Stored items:
+-------+

-- ==== Sys2Proof/Laws/Publish.lean ====
section
/-! SUPPORT. What a publication does to the stamps, and how storing a notice moves the counts of its ring. -/

namespace Sys2Proof.Machine

theorem Record.index_injective {q r : Record} (h : q.index = r.index) : q = r := by
  have hv : q.index.val = r.index.val := congrArg Fin.val h
  cases q <;> cases r <;> simp only [Record.index] at hv <;>
    first
      | rfl
      | (exfalso; have : (0 : Fin 236).val = 0 := rfl; have : (219 : Fin 236).val = 219 := rfl; omega)
      | (congr 1 <;> (apply Fin.ext; omega))

/-- A stamp moves only where the stamps do. -/
theorem OnlyChanges.stamp {T : List Field} {s t : State} (h : OnlyChanges T s t) (hT : Field.stamps ∉ T) (q : Record) :
    t.stamp q = s.stamp q := by
  have hs : t.path.stamps = s.path.stamps := h .stamps hT
  simp [State.stamp, hs]

/-- R155 and R163: the published record's stamp grows by 1, unless the record waits for its initial write. -/
theorem stamp_publish (s : State) (o : FunctionalBlock) (r q : Record) :
    (s.publish o r).stamp q = if q = r ∧ r.initUnit ∉ s.path.initialRest then s.stamp q + 1 else s.stamp q := by
  unfold State.publish
  split
  · rename_i h; simp [h]
  · rename_i h
    by_cases hq : q = r
    · subst hq; simp [State.stamp, State.enqueue, State.setPath, h]
    · have hi : r.index ≠ q.index := fun e => hq (Record.index_injective e.symm)
      have hv : r.index.val ≠ q.index.val := fun e => hi (Fin.ext e)
      simp [State.stamp, State.enqueue, State.setPath, hq, hv]

/-- R179: the ring after a notice is stored in it; the other ring stands. -/
theorem storeNotice_notices (s : State) (ring : Fin 2) (n : Notice) (lost : Half) :
    (s.storeNotice ring n lost).notices =
      s.notices.set ring
        { s.notices[ring] with
          slots := s.notices[ring].slots.set (noticeSlot s.notices[ring].next) (some (n, s.notices[ring].next))
          next := s.notices[ring].next + 1, held := s.notices[ring].held + 1, lost := lost } := by
  simp [State.storeNotice, State.setNotices]

/-- R179: a notice that finds its ring full moves only the lost count. -/
theorem loseNotice_notices (s : State) (ring : Fin 2) :
    (s.loseNotice ring).notices =
      if s.notices[ring].lost = BitVec.allOnes 16 then s.notices
      else s.notices.set ring { s.notices[ring] with lost := s.notices[ring].lost + 1 } := by
  simp only [State.loseNotice]
  split <;> simp_all [State.setNotices]

end Sys2Proof.Machine
end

+-------+

■ EXERCISE
Restate each record above word for word.

■ RESPONSE AREA
-- ==== Sys2Proof/Laws/Publish.lean ====
section
/-! SUPPORT. What a publication does to the stamps, and how storing a notice moves the counts of its ring. -/

namespace Sys2Proof.Machine

theorem Record.index_injective {q r : Record} (h : q.index = r.index) : q = r := by
  have hv : q.index.val = r.index.val := congrArg Fin.val h
  cases q <;> cases r <;> simp only [Record.index] at hv <;>
    first
      | rfl
      | (exfalso; have : (0 : Fin 236).val = 0 := rfl; have : (219 : Fin 236).val = 219 := rfl; omega)
      | (congr 1 <;> (apply Fin.ext; omega))

/-- A stamp moves only where the stamps do. -/
theorem OnlyChanges.stamp {T : List Field} {s t : State} (h : OnlyChanges T s t) (hT : Field.stamps ∉ T) (q : Record) :
    t.stamp q = s.stamp q := by
  have hs : t.path.stamps = s.path.stamps := h .stamps hT
  simp [State.stamp, hs]

/-- R155 and R163: the published record's stamp grows by 1, unless the record waits for its initial write. -/
theorem stamp_publish (s : State) (o : FunctionalBlock) (r q : Record) :
    (s.publish o r).stamp q = if q = r ∧ r.initUnit ∉ s.path.initialRest then s.stamp q + 1 else s.stamp q := by
  unfold State.publish
  split
  · rename_i h; simp [h]
  · rename_i h
    by_cases hq : q = r
    · subst hq; simp [State.stamp, State.enqueue, State.setPath, h]
    · have hi : r.index ≠ q.index := fun e => hq (Record.index_injective e.symm)
      have hv : r.index.val ≠ q.index.val := fun e => hi (Fin.ext e)
      simp [State.stamp, State.enqueue, State.setPath, hq, hv]

/-- R179: the ring after a notice is stored in it; the other ring stands. -/
theorem storeNotice_notices (s : State) (ring : Fin 2) (n : Notice) (lost : Half) :
    (s.storeNotice ring n lost).notices =
      s.notices.set ring
        { s.notices[ring] with
          slots := s.notices[ring].slots.set (noticeSlot s.notices[ring].next) (some (n, s.notices[ring].next))
          next := s.notices[ring].next + 1, held := s.notices[ring].held + 1, lost := lost } := by
  simp [State.storeNotice, State.setNotices]

/-- R179: a notice that finds its ring full moves only the lost count. -/
theorem loseNotice_notices (s : State) (ring : Fin 2) :
    (s.loseNotice ring).notices =
      if s.notices[ring].lost = BitVec.allOnes 16 then s.notices
      else s.notices.set ring { s.notices[ring] with lost := s.notices[ring].lost + 1 } := by
  simp only [State.loseNotice]
  split <;> simp_all [State.setNotices]

end Sys2Proof.Machine
end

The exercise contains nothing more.